*Input*:
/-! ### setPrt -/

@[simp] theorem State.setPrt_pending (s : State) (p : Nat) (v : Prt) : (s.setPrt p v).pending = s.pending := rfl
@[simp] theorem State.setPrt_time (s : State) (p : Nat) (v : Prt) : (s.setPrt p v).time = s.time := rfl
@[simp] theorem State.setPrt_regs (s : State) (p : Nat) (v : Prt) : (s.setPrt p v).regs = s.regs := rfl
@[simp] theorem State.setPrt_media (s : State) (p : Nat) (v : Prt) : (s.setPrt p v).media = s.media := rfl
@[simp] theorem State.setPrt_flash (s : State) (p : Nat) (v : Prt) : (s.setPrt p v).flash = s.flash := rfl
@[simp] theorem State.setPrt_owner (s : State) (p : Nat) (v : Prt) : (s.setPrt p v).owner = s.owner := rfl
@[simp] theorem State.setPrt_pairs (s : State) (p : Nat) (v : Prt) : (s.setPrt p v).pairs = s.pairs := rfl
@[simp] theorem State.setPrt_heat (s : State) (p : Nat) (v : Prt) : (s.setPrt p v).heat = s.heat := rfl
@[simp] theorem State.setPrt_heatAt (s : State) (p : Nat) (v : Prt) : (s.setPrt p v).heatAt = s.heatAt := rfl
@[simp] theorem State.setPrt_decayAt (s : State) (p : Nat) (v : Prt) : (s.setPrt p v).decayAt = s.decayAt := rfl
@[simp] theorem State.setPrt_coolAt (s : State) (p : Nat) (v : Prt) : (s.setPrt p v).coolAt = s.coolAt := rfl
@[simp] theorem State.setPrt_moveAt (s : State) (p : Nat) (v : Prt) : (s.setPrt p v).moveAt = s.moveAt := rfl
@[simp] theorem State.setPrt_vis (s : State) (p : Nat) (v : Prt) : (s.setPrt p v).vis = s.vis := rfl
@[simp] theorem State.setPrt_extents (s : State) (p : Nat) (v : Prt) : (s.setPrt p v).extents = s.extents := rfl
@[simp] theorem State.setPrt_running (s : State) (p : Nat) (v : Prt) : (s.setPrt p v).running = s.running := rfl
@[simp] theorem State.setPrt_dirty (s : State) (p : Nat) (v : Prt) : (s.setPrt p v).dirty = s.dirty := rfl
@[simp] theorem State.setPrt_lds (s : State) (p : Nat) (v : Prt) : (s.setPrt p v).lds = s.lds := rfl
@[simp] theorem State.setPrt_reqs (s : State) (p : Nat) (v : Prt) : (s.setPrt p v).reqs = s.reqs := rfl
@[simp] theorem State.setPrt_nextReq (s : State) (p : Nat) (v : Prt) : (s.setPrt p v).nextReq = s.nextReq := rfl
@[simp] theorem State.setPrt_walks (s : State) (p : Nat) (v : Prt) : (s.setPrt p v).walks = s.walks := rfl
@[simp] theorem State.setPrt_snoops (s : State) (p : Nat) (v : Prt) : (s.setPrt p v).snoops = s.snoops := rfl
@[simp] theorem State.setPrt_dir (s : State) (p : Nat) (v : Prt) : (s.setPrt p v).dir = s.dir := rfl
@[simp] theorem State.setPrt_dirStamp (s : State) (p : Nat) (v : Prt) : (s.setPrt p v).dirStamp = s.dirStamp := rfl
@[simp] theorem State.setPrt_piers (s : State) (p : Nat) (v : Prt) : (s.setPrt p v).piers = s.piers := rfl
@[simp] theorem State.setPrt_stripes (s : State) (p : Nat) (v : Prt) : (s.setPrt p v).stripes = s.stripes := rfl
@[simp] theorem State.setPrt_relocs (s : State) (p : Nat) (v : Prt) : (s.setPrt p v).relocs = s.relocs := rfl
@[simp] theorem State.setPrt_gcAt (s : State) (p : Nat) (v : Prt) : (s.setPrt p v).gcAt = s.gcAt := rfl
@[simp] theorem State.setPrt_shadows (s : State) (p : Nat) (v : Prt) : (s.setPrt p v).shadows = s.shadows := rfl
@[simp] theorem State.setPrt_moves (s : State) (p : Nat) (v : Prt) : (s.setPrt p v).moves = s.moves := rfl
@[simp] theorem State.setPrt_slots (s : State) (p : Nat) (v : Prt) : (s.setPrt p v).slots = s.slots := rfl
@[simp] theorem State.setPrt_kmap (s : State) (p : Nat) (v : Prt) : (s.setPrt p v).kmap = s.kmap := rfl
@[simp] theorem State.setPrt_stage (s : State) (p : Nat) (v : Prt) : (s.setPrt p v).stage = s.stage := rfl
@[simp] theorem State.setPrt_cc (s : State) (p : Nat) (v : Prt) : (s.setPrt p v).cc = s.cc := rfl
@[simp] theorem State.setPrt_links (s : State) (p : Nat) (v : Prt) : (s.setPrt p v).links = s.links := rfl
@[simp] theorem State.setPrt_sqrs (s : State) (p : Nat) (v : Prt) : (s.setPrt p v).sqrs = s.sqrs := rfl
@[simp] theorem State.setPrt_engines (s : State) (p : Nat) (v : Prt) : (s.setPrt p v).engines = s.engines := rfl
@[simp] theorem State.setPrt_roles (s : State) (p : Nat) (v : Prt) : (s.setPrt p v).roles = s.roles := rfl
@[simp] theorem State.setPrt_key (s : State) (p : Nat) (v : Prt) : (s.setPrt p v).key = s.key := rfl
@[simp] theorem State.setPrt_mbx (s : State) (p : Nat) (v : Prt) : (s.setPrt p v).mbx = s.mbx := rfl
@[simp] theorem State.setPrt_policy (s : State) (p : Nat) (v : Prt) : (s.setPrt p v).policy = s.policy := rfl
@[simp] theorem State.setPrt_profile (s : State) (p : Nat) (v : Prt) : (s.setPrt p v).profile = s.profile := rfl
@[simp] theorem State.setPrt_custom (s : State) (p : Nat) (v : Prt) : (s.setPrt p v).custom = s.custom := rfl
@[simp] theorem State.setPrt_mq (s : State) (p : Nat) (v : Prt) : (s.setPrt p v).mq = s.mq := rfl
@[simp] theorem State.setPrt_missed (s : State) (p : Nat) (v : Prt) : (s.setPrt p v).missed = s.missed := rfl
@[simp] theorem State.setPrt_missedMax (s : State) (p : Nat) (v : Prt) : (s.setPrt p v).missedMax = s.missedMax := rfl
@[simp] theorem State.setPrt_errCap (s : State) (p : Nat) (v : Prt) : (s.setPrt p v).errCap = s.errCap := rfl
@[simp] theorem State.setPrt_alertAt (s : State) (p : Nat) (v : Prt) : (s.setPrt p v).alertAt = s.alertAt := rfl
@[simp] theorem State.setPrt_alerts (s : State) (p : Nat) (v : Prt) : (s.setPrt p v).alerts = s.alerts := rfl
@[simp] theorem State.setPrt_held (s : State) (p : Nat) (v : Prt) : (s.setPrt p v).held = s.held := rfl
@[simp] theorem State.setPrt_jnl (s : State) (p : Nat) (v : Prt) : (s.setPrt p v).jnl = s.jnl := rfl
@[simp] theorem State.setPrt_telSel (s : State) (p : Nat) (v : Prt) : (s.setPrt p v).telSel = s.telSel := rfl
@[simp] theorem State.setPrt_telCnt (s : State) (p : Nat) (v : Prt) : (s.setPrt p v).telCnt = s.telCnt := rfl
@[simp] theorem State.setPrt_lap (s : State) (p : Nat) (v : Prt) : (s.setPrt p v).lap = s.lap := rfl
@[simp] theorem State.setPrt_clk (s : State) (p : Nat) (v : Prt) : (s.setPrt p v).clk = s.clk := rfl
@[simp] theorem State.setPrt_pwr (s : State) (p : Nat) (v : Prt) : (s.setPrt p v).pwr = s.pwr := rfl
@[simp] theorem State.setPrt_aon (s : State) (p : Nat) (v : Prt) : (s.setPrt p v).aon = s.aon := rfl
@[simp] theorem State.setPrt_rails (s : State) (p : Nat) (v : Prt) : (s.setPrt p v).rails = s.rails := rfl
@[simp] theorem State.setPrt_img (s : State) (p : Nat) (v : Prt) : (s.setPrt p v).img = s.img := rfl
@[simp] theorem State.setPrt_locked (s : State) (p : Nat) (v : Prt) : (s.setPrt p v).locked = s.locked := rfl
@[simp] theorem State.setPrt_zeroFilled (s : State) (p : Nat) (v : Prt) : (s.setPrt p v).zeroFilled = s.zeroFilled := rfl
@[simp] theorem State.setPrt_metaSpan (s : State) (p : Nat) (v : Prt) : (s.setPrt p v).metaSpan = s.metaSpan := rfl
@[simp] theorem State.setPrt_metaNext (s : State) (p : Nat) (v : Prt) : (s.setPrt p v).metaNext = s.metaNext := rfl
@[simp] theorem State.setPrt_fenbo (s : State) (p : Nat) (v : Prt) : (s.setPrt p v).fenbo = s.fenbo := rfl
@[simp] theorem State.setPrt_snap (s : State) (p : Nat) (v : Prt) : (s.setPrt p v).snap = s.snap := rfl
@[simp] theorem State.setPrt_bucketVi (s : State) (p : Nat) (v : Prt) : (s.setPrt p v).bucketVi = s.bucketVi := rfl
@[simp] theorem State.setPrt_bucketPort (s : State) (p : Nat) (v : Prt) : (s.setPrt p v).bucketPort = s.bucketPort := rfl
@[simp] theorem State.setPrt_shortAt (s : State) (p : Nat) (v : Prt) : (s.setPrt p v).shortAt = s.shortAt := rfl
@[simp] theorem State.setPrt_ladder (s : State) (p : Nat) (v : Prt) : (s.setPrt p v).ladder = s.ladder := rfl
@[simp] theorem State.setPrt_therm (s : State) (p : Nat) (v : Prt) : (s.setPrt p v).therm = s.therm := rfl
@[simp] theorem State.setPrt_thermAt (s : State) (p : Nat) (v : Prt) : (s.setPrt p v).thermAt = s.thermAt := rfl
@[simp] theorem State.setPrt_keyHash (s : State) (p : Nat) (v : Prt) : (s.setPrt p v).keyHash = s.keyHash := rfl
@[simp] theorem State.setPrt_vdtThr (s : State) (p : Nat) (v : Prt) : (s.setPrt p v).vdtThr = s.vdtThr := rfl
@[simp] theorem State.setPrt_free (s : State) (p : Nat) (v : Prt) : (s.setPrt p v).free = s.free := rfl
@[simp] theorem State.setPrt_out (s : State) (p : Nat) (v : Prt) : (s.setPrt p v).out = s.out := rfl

*What you should do*:
Reproduce verbatim only the segment of the listing bounded by the line containing "s.profile := rfl" and the line containing "s.missedMax := rfl", with both boundary lines included.

*Reply*:
@[simp] theorem State.setPrt_profile (s : State) (p : Nat) (v : Prt) : (s.setPrt p v).profile = s.profile := rfl
@[simp] theorem State.setPrt_custom (s : State) (p : Nat) (v : Prt) : (s.setPrt p v).custom = s.custom := rfl
@[simp] theorem State.setPrt_mq (s : State) (p : Nat) (v : Prt) : (s.setPrt p v).mq = s.mq := rfl
@[simp] theorem State.setPrt_missed (s : State) (p : Nat) (v : Prt) : (s.setPrt p v).missed = s.missed := rfl
@[simp] theorem State.setPrt_missedMax (s : State) (p : Nat) (v : Prt) : (s.setPrt p v).missedMax = s.missedMax := rfl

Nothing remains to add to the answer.